-- ==== Sys2Proof/Machine/Operands.lean ====
section
/-! DEFINITION. Operand forms: how a tick's ports are checked (30_encoding.md R58, R59;
60_exceptions.md R107, R109) and read (00_scope.md R10). The core has no immediate, displacement or
extended operand: every port is passed through unchanged (R55). -/
namespace Sys2Proof.Machine

/-- `val(b)`: the unsigned value of a bus, index 0 most significant (R10). -/
def busVal : Bus → Nat
  | [] => 0
  | x :: xs => x * 2 ^ xs.length + busVal xs

/-- A checked bus as the value it carries. Only used where the port check has passed, so that nothing
is truncated, padded or coerced (R58, R59). -/
def busValue (w : Nat) (b : Bus) : BitVec w := BitVec.ofNat w (busVal b)

/-- A checked data bus as a word. -/
def busWord (b : Bus) : Word := busValue 16 b

/-- A checked one-bit port as a Bit. -/
def portBit (x : Port) : Bit := x == 1

/-- One port of a tick to be checked: the width its contract gives it, the width found, and the values
on it. -/
structure PortCheck where
  port : PortName
  want : Nat
  found : Nat
  values : List Port
  deriving DecidableEq, Repr

/-- A bus port of width w. -/
def busPort (p : PortName) (w : Nat) (b : Bus) : PortCheck := ⟨p, w, b.length, b⟩

/-- A one-bit port, which has no width to be wrong. -/
def bitPort (p : PortName) (x : Port) : PortCheck := ⟨p, 1, 1, [x]⟩

/-- The ports of a word multiplexer with n options and a selector of width w: the number of options,
each option, the selector (R52). -/
def muxPorts (n w : Nat) (options : List Bus) (selector : Bus) : List PortCheck :=
  ⟨.options, n, options.length, []⟩ ::
    (options.zipIdx.map fun o => busPort (.option o.2) 16 o.1) ++ [busPort .selector w selector]

/-- The ports of a bank tick, the data bus before the address bus (R109). -/
def bankPorts (b : BankName) (input address : Bus) : List PortCheck :=
  [busPort .input 16 input, busPort .address b.addressWidth address]

/-- The first value on the ports, in order, that is no Bit (R59). -/
def firstNonBit : List PortCheck → Option (PortName × Nat)
  | [] => none
  | c :: cs =>
    match c.values.find? (fun x => !Port.isBit x) with
    | some x => some (c.port, x)
    | none => firstNonBit cs

/-- The first port, in order, of a wrong width (R58, R109). -/
def firstWidth : List PortCheck → Option (PortName × Nat)
  | [] => none
  | c :: cs => if c.found = c.want then firstWidth cs else some (c.port, c.found)

/-- Runs a tick of unit u whose ports pass the checks. A port value that is no Bit is refused (R59); a
bus of a wrong width is a Fatal at the start of the tick, the ports in R109's order (R107). MODEL'S CHOICE:
that the Bits are checked before the widths, and which of several values that are no Bit is reported
(log entry 8). -/
def withPorts (u : UnitName) (ports : List PortCheck) (tick : Result) : Result :=
  match firstNonBit ports with
  | some (p, x) => .refused (.nonBit u p x)
  | none =>
    match firstWidth ports with
    | some (p, n) => raiseFatal (.busWidth u p n)
    | none => tick

/-- The options of a word multiplexer, checked, as a Bit16[n]. -/
def optionWords (n : Nat) (options : List Bus) : Vector Word n :=
  Vector.ofFn fun i => busWord (options.getD i.val [])

end Sys2Proof.Machine
end

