-- ==== Sys2Proof/Machine/Combinational.lean ====
section
/-! DEFINITION. The meanings of the combinational operations (43_combinational_contracts.md R101 to
R105): a value goes back to the driver and no state changes (R100). Each contract is total on its own
widths; a bus of another width breaks the driver's duty of R125 and is a Fatal (log entry 7). -/
namespace Sys2Proof.Machine

/-- MUX2 (R101). -/
def execMux2 (a b select : Port) (s : State) : Result :=
  withPorts .mux2 [bitPort .a a, bitPort .b b, bitPort .select select]
    (.next (s.putOutput (.bit (mux2 (portBit a) (portBit b) (portBit select)))))

/-- DEMUX8 (R102). -/
def execDemux8 (input : Port) (selector : Bus) (s : State) : Result :=
  withPorts .demux8 [bitPort .input input, busPort .selector 3 selector]
    (.next (s.putOutput (.lines8 (demux8 (portBit input) (busValue 3 selector)))))

/-- MUX8X16 (R103). -/
def execMux8x16 (options : List Bus) (selector : Bus) (s : State) : Result :=
  withPorts .mux8x16 (muxPorts 8 3 options selector)
    (.next (s.putOutput (.word (mux8x16 (optionWords 8 options) (busValue 3 selector)))))

/-- DEMUX4 (R104). -/
def execDemux4 (input : Port) (selector : Bus) (s : State) : Result :=
  withPorts .demux4 [bitPort .input input, busPort .selector 2 selector]
    (.next (s.putOutput (.lines4 (demux4 (portBit input) (busValue 2 selector)))))

/-- MUX4X16 (R105). -/
def execMux4x16 (options : List Bus) (selector : Bus) (s : State) : Result :=
  withPorts .mux4x16 (muxPorts 4 2 options selector)
    (.next (s.putOutput (.word (mux4x16 (optionWords 4 options) (busValue 2 selector)))))

end Sys2Proof.Machine
end

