-- ==== Sys2Proof/Machine/Registers.lean ====
section
/-! DEFINITION. The meanings of the one-bit and 16-bit register operations (41_registers.md R75, R76,
R80, R81). -/
namespace Sys2Proof.Machine

/-- A tick of the one-bit register (R74). -/
def tickBit (input : Port) (load : Bit) (s : State) : Result :=
  withPorts .bit [bitPort .input input] (.next (s.putBit (bitTick s.bit (portBit input) load)))

/-- BIT.HOLD (R75). -/
def execBitHold (input : Port) (s : State) : Result := tickBit input false s

/-- BIT.LOAD (R76). -/
def execBitLoad (input : Port) (s : State) : Result := tickBit input true s

/-- A tick of the 16-bit register (R78), after its width check (R58). -/
def tickReg16 (input : Bus) (load : Bit) (s : State) : Result :=
  withPorts .reg16 [busPort .input 16 input]
    (.next (s.putReg16 (reg16Tick s.reg16 (busWord input) load)))

/-- REG16.HOLD (R80). -/
def execReg16Hold (input : Bus) (s : State) : Result := tickReg16 input false s

/-- REG16.LOAD (R81). -/
def execReg16Load (input : Bus) (s : State) : Result := tickReg16 input true s

end Sys2Proof.Machine
end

What is needed —
Down to the last line, restate the records exactly.

Solution —
-- ==== Sys2Proof/Machine/Operands.lean ====
section
/-! DEFINITION. Operand forms: how a tick's ports are checked (30_encoding.md R58, R59;
60_exceptions.md R107, R109) and read (00_scope.md R10). The core has no immediate, displacement or
extended operand: every port is passed through unchanged (R55). -/
namespace Sys2Proof.Machine

/-- `val(b)`: the unsigned value of a bus, index 0 most significant (R10). -/
def busVal : Bus → Nat
  | [] => 0
  | x :: xs => x * 2 ^ xs.length + busVal xs

/-- A checked bus as the value it carries. Only used where the port check has passed, so that nothing
is truncated, padded or coerced (R58, R59). -/
def busValue (w : Nat) (b : Bus) : BitVec w := BitVec.ofNat w (busVal b)

/-- A checked data bus as a word. -/
def busWord (b : Bus) : Word := busValue 16 b

/-- A checked one-bit port as a Bit. -/
def portBit (x : Port) : Bit := x == 1

/-- One port of a tick to be checked: the width its contract gives it, the width found, and the values
on it. -/
structure PortCheck where
  port : PortName
  want : Nat
  found : Nat
  values : List Port
  deriving DecidableEq, Repr

/-- A bus port of width w. -/
def busPort (p : PortName) (w : Nat) (b : Bus) : PortCheck := ⟨p, w, b.length, b⟩

/-- A one-bit port, which has no width to be wrong. -/
def bitPort (p : PortName) (x : Port) : PortCheck := ⟨p, 1, 1, [x]⟩

/-- The ports of a word multiplexer with n options and a selector of width w: the number of options,
each option, the selector (R52). -/
def muxPorts (n w : Nat) (options : List Bus) (selector : Bus) : List PortCheck :=
  ⟨.options, n, options.length, []⟩ ::
    (options.zipIdx.map fun o => busPort (.option o.2) 16 o.1) ++ [busPort .selector w selector]

/-- The ports of a bank tick, the data bus before the address bus (R109). -/
def bankPorts (b : BankName) (input address : Bus) : List PortCheck :=
  [busPort .input 16 input, busPort .address b.addressWidth address]

/-- The first value on the ports, in order, that is no Bit (R59). -/
def firstNonBit : List PortCheck → Option (PortName × Nat)
  | [] => none
  | c :: cs =>
    match c.values.find? (fun x => !Port.isBit x) with
    | some x => some (c.port, x)
    | none => firstNonBit cs

/-- The first port, in order, of a wrong width (R58, R109). -/
def firstWidth : List PortCheck → Option (PortName × Nat)
  | [] => none
  | c :: cs => if c.found = c.want then firstWidth cs else some (c.port, c.found)

/-- Runs a tick of unit u whose ports pass the checks. A port value that is no Bit is refused (R59); a
bus of a wrong width is a Fatal at the start of the tick, the ports in R109's order (R107). MODEL'S CHOICE:
that the Bits are checked before the widths, and which of several values that are no Bit is reported
(log entry 8). -/
def withPorts (u : UnitName) (ports : List PortCheck) (tick : Result) : Result :=
  match firstNonBit ports with
  | some (p, x) => .refused (.nonBit u p x)
  | none =>
    match firstWidth ports with
    | some (p, n) => raiseFatal (.busWidth u p n)
    | none => tick

/-- The options of a word multiplexer, checked, as a Bit16[n]. -/
def optionWords (n : Nat) (options : List Bus) : Vector Word n :=
  Vector.ofFn fun i => busWord (options.getD i.val [])

end Sys2Proof.Machine
end

-- ==== Sys2Proof/Machine/Combinational.lean ====
section
/-! DEFINITION. The meanings of the combinational operations (43_combinational_contracts.md R101 to
R105): a value goes back to the driver and no state changes (R100). Each contract is total on its own
widths; a bus of another width breaks the driver's duty of R125 and is a Fatal (log entry 7). -/
namespace Sys2Proof.Machine

/-- MUX2 (R101). -/
def execMux2 (a b select : Port) (s : State) : Result :=
  withPorts .mux2 [bitPort .a a, bitPort .b b, bitPort .select select]
    (.next (s.putOutput (.bit (mux2 (portBit a) (portBit b) (portBit select)))))

/-- DEMUX8 (R102). -/
def execDemux8 (input : Port) (selector : Bus) (s : State) : Result :=
  withPorts .demux8 [bitPort .input input, busPort .selector 3 selector]
    (.next (s.putOutput (.lines8 (demux8 (portBit input) (busValue 3 selector)))))

/-- MUX8X16 (R103). -/
def execMux8x16 (options : List Bus) (selector : Bus) (s : State) : Result :=
  withPorts .mux8x16 (muxPorts 8 3 options selector)
    (.next (s.putOutput (.word (mux8x16 (optionWords 8 options) (busValue 3 selector)))))

/-- DEMUX4 (R104). -/
def execDemux4 (input : Port) (selector : Bus) (s : State) : Result :=
  withPorts .demux4 [bitPort .input input, busPort .selector 2 selector]
    (.next (s.putOutput (.lines4 (demux4 (portBit input) (busValue 2 selector)))))

/-- MUX4X16 (R105). -/
def execMux4x16 (options : List Bus) (selector : Bus) (s : State) : Result :=
  withPorts .mux4x16 (muxPorts 4 2 options selector)
    (.next (s.putOutput (.word (mux4x16 (optionWords 4 options) (busValue 2 selector)))))

end Sys2Proof.Machine
end

-- ==== Sys2Proof/Machine/Registers.lean ====
section
/-! DEFINITION. The meanings of the one-bit and 16-bit register operations (41_registers.md R75, R76,
R80, R81). -/
namespace Sys2Proof.Machine

/-- A tick of the one-bit register (R74). -/
def tickBit (input : Port) (load : Bit) (s : State) : Result :=
  withPorts .bit [bitPort .input input] (.next (s.putBit (bitTick s.bit (portBit input) load)))

/-- BIT.HOLD (R75). -/
def execBitHold (input : Port) (s : State) : Result := tickBit input false s

/-- BIT.LOAD (R76). -/
def execBitLoad (input : Port) (s : State) : Result := tickBit input true s

/-- A tick of the 16-bit register (R78), after its width check (R58). -/
def tickReg16 (input : Bus) (load : Bit) (s : State) : Result :=
  withPorts .reg16 [busPort .input 16 input]
    (.next (s.putReg16 (reg16Tick s.reg16 (busWord input) load)))

/-- REG16.HOLD (R80). -/
def execReg16Hold (input : Bus) (s : State) : Result := tickReg16 input false s

/-- REG16.LOAD (R81). -/
def execReg16Load (input : Bus) (s : State) : Result := tickReg16 input true s

end Sys2Proof.Machine
end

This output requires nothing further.